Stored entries
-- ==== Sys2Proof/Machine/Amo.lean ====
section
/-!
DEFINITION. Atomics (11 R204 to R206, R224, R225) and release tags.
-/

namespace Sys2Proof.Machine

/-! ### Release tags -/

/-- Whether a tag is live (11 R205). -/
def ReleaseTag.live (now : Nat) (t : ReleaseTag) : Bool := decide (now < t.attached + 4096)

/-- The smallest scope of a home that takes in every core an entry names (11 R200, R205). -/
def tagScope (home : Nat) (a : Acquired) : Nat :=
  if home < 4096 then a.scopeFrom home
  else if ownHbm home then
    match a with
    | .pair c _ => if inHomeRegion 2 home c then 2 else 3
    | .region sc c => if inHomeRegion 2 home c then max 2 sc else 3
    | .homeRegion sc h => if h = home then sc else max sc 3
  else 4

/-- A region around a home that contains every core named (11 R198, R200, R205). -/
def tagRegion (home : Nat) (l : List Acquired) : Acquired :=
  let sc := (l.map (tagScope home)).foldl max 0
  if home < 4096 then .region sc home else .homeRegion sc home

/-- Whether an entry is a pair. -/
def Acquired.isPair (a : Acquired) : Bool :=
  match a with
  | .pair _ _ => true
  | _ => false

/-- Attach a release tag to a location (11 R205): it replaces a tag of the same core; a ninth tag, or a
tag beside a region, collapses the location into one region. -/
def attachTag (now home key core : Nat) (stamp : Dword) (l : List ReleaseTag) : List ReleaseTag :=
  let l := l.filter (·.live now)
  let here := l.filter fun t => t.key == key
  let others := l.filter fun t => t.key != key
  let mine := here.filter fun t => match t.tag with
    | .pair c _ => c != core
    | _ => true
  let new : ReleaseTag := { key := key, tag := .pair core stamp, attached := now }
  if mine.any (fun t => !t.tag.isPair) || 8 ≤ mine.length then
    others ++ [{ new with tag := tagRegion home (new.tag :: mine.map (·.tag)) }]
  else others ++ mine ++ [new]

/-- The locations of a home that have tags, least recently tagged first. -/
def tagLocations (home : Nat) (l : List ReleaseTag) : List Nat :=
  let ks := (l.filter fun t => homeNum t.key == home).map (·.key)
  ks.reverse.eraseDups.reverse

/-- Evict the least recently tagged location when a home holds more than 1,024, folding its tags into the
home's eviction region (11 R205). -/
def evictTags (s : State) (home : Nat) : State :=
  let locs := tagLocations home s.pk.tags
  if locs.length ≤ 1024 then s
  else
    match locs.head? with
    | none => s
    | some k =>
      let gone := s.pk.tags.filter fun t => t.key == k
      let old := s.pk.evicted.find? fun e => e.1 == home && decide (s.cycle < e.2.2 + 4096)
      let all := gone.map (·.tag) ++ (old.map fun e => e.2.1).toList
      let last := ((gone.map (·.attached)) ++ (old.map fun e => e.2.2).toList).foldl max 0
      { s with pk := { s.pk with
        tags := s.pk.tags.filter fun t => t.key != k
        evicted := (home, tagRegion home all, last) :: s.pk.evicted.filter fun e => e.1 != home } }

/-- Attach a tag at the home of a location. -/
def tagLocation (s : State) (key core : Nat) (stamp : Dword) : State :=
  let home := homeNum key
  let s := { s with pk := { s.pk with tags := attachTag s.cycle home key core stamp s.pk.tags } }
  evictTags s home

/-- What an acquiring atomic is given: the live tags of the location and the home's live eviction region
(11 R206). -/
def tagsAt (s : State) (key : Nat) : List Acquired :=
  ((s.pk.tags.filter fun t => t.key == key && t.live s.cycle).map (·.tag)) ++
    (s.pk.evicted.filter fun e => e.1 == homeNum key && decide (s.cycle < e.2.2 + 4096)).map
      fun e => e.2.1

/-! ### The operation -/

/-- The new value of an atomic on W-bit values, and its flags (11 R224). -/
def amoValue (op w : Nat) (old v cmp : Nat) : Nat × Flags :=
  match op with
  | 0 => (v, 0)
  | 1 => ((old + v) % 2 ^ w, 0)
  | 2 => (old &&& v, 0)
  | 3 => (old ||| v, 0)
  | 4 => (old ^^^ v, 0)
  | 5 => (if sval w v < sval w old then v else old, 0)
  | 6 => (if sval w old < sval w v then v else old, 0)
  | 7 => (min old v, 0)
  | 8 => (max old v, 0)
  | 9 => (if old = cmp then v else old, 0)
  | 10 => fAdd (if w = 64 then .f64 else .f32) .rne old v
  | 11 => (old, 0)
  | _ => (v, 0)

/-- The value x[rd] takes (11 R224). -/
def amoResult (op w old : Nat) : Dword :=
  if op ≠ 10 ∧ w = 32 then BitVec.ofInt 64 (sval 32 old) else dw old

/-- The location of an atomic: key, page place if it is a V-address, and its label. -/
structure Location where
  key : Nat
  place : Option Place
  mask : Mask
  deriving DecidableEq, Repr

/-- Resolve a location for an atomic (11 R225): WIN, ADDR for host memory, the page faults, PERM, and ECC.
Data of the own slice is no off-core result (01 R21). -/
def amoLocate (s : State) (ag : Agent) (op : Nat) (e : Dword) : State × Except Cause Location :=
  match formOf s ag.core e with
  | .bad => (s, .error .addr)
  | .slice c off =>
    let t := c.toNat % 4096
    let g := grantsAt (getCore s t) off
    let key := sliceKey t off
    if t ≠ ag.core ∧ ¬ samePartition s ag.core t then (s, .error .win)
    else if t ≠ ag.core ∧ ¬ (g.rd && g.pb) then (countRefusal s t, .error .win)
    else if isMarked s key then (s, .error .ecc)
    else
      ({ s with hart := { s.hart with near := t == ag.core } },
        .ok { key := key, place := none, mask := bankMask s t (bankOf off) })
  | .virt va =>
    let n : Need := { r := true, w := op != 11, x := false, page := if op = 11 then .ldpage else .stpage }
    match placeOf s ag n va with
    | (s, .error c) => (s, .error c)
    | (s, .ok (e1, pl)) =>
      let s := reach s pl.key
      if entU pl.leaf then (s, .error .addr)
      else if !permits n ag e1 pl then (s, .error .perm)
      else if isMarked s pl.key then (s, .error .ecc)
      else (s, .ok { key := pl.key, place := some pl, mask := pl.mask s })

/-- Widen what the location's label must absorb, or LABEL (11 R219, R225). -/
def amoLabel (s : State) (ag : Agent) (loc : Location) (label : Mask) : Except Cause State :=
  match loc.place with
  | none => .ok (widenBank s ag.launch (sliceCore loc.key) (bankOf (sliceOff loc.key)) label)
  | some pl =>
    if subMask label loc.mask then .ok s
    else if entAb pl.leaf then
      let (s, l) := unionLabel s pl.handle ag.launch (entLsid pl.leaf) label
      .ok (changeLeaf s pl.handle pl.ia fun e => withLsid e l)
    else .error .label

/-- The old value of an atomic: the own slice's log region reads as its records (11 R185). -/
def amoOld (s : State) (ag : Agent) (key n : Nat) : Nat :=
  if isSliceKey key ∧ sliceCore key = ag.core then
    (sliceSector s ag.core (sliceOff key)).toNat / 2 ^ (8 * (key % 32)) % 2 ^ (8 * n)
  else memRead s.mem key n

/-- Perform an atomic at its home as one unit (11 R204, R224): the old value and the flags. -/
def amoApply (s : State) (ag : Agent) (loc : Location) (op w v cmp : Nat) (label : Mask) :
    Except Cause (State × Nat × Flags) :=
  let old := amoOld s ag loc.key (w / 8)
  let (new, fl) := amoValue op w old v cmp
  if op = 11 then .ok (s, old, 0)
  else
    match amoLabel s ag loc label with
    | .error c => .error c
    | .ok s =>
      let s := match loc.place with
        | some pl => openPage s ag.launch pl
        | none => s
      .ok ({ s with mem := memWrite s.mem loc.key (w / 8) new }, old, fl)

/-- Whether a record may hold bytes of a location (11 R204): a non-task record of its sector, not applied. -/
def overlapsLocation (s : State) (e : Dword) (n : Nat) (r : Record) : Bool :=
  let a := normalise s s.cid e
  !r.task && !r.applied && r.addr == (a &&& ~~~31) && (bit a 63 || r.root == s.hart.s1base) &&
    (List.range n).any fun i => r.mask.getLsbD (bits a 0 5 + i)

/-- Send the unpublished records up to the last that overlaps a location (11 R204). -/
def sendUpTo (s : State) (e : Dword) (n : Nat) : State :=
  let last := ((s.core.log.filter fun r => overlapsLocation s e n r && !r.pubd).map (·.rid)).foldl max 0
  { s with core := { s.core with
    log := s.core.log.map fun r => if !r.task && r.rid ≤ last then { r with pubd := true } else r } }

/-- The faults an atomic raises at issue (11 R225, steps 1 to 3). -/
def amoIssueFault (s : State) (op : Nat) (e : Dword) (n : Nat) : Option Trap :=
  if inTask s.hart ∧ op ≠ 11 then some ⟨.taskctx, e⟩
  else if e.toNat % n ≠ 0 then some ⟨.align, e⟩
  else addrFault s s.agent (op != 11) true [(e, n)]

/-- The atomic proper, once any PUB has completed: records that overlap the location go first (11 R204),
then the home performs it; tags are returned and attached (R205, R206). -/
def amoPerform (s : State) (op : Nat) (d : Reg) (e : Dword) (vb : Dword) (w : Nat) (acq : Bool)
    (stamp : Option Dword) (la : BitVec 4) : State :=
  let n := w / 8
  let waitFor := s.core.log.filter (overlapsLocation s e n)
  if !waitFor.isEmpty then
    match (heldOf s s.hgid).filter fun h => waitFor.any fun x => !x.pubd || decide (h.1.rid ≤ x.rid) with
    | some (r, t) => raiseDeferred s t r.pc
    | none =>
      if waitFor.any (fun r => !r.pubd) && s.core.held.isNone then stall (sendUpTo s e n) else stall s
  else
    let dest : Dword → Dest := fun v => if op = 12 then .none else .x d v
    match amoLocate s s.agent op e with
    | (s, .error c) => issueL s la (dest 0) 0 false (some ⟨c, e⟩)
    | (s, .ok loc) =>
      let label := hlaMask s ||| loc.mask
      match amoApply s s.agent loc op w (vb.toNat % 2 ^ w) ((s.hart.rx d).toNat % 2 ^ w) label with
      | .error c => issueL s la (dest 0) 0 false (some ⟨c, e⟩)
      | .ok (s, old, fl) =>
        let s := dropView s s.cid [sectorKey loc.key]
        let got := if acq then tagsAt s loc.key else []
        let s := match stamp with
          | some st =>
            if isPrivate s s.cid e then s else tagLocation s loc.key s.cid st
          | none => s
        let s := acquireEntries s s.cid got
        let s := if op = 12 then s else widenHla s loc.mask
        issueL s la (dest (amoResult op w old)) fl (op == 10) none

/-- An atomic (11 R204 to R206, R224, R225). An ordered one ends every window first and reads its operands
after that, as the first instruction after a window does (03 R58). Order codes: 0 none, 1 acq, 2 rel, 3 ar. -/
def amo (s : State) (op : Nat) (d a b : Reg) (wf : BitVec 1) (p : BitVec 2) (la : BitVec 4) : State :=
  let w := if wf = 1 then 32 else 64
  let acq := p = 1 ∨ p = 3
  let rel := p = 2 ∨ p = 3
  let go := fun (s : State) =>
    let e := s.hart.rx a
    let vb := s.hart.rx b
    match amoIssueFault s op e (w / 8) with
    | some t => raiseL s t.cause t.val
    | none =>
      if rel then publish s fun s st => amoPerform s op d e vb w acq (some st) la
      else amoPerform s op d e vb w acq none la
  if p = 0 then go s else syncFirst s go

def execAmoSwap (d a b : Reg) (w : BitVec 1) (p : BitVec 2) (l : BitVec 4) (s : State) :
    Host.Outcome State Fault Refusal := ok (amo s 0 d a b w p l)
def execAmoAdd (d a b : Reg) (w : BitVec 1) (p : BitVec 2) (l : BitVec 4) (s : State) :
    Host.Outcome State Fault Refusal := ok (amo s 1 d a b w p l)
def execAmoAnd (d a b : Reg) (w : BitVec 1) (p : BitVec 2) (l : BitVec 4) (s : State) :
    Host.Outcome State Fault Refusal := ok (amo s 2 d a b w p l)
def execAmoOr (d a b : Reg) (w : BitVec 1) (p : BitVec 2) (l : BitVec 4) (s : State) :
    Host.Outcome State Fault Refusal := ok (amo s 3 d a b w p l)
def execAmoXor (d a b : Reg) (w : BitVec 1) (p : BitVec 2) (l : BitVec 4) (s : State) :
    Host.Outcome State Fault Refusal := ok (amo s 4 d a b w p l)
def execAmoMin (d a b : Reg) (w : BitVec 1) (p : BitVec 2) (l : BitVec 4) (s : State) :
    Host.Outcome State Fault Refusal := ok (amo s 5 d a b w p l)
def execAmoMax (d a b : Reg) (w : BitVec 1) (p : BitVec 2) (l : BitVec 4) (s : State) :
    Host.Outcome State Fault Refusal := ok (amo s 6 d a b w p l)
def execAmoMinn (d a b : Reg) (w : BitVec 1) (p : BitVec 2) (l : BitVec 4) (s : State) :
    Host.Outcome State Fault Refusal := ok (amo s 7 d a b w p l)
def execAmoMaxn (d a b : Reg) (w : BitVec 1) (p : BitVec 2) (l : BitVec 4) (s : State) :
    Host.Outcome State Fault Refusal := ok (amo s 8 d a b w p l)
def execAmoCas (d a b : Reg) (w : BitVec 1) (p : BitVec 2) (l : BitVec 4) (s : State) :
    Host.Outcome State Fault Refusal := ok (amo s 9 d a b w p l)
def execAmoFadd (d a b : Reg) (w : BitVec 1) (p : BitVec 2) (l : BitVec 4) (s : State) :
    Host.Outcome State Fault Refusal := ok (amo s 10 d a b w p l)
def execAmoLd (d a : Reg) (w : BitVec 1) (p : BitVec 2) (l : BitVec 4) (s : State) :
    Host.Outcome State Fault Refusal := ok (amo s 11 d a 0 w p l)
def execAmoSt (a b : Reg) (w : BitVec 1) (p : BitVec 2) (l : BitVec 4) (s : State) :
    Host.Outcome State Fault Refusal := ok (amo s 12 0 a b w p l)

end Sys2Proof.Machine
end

* EXERCISE: Count the lines in the records above that hold the word "faults", and give only that number.

* RESPONSE TO THIS EXERCISE: 2